The Fishermen
- Author: Chigozie Obioma
- Language: English
- Publisher: Little, Brown and Company
- Publication date: April 2015
- Media type: Print
- ISBN: 978-0-316-33837-0

= The Fishermen (Obioma novel) =

2015 novel by Chigozie Obioma

The Fishermen is the debut novel by Nigerian author Chigozie Obioma, published in 2015. The novel follows four brothers in a quiet neighbourhood of a Nigerian town, who are given a violent prophecy which shakes their family to the core. It is set in the 1990s, during the rule of Sani Abacha.

It was shortlisted for the 2015 Man Booker Prize. The novel received a number of accolades, and positive reviews from critics.

==Plot==
Four brothers, Ikenna, Boja, Obembe, and Benjamin, begin to fish at the Omi-Ala river near their home in a quiet neighbourhood of the city of Akure in Nigeria, despite being forbidden from doing so by their parents, as the river is heavily polluted.

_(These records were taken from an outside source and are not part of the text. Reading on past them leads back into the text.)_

/-- DATAX (R110, R111): the answer to a write or to a registration, a holder's answer to FwdX, or that of a level to FwdS which
has no owner below it any more and no data of its own. A stale or
late answer is dropped (R32, R35); dirty nibbles in it go home. Nibbles that come unasked wait while the level moves its line from one
child to another. -/
def execDatax (k : Nat) (s : State) : Out :=
  onMsg k s fun m s => match m.body with
    | .dataX a frm dest r val mask dirty v => (if r.acc = .writeback ∧ (s.mem.txnsAt dest a).any (fun t => !t.waitFor.isEmpty) = true then none
        else s.makeRoom dest a).bind fun s =>
      let (ok, s) := s.accept m
      match s.mem.txns.find? fun t => t.node == dest && t.waitFor.contains (frm, a) with
      | some t =>
        if !ok then some (s.lateHome dest frm a val dirty v.home)
        else
          let t' := { t.under val mask dirty with waitFor := t.waitFor.filter fun w => w != (frm, a) }
          let s := s.mapMem fun x =>
            match x.entry dest t.a t.attr with
            | some e => x.setLine (if t.reads then e.setKid frm a .s else { e with kids := e.kids.filter fun q => !(q.node == frm && q.a == a) })
            | none => x
          some ((s.mapMem fun x => x.setTxn t t').settleTxn t')
      | none =>
        let s := if r.acc = .writeback then s else s.mapMem fun x => x.landed frm dest a
        if !ok then some (s.lateHome dest dest a val dirty v.home)
        else match s.mem.txns.find? fun t => t.node == dest && t.a == a && t.up && r.node != dest with
        | none =>
          if nodeDepth dest = 4 then some (s.lateHome dest frm a val dirty (match dest with | .home h => h | _ => v.home))
          else if mask = lineFull ∧ holdsData dest = true ∧ r.acc ≠ .writeback then some (s.install dest a r val v .m dirty)
          else
            let s := match s.mem.txns.find? fun t => t.node == dest && t.a == a && t.up && !t.reads with
              | some t => s.mapMem fun x => x.setTxn t (t.answered (r.newer (((s.mem.line? dest a).map fun l => l.st).getD .s)) val mask mask)
              | none => s.regrant dest a r val mask dirty v
            match dest with
            | .l1 c => some ((s.endWfa fun d b => d == c && b == a).wake c a fun _ m => m)
            | _ => some s
        | some t =>
          if !s.mayAnswer t then none else
          let newer := r.newer (((s.mem.line? dest a).map fun l => l.st).getD .s)
          let s := match dest, s.mem.line? dest a with
            | .l2 _, some l => if mask = lineFull then s.install dest a r val v .m dirty
              else if v = mootAttr then s else s.mapMem fun x => x.setLine (l.lay newer val mask dirty .m)
            | .l2 _, none => if mask = lineFull then s.install dest a r val v .m dirty else s.lateHome dest dest a val dirty v.home
            | _, _ =>
              let e := if mask = lineFull then some ((s.mem.line? dest a).getD (freshEntry dest a v 0)) else s.mem.line? dest a
              match e with
              | some l => if v = mootAttr then s else s.mapMem fun x => x.setLine { l with st := .m }
              | none => s
          let t' := { t.answered newer val mask dirty with up := false, attr := if mask = 0 then t.attr else some v }
          some ((s.mapMem fun x => x.setTxn t t').settleTxn t')
    | _ => none
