/-- Send such a request and wait for its answer. -/
def Issuer.sendOut (u : Issuer) (s : State) (cls : MClass) (dst : Site) (body : Body) : WordOut :=
  .wait { u.g with wait := some .mem, stall := { u.g.stall with sent := true } } (s.request cls (.die u.die) dst body)

end Sys2Proof.Machine
end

On one of their fishing trips, they encounter a local madman, Abulu, who follows them shouting the name of Ikenna, the oldest brother. The other children flee, but the four brothers stop to listen, as Abulu shouts a series of prophecies: that Ikenna will become blind, mute, crippled. He finishes by prophesying that Ikenna will be killed by a fisherman. Ikenna thinks this means that one of his brothers will kill him, and he gradually turns against them. The prophecy undoes the family and the expectations the brothers' parents have for them.

==Development and writing==
Obioma has seven brothers and four sisters, and wrote the novel as a tribute to his siblings. Two of Obioma's brothers fought violently when they were children, and Obioma was inspired by what he imagined was the worst possible outcome of those fights.

==Reception and criticism==
The novel has garnered comparisons to Things Fall Apart in part due to the central role prophecy has in each novel. However, some critics disputed the validity of the comparisons. It also references the Biblical story of Cain and Abel, and has been referred to as a "retelling" of the story.

Multiple critics referred to the novel as a Bildungsroman given that it is told from the perspective of one brother, and charts his youth.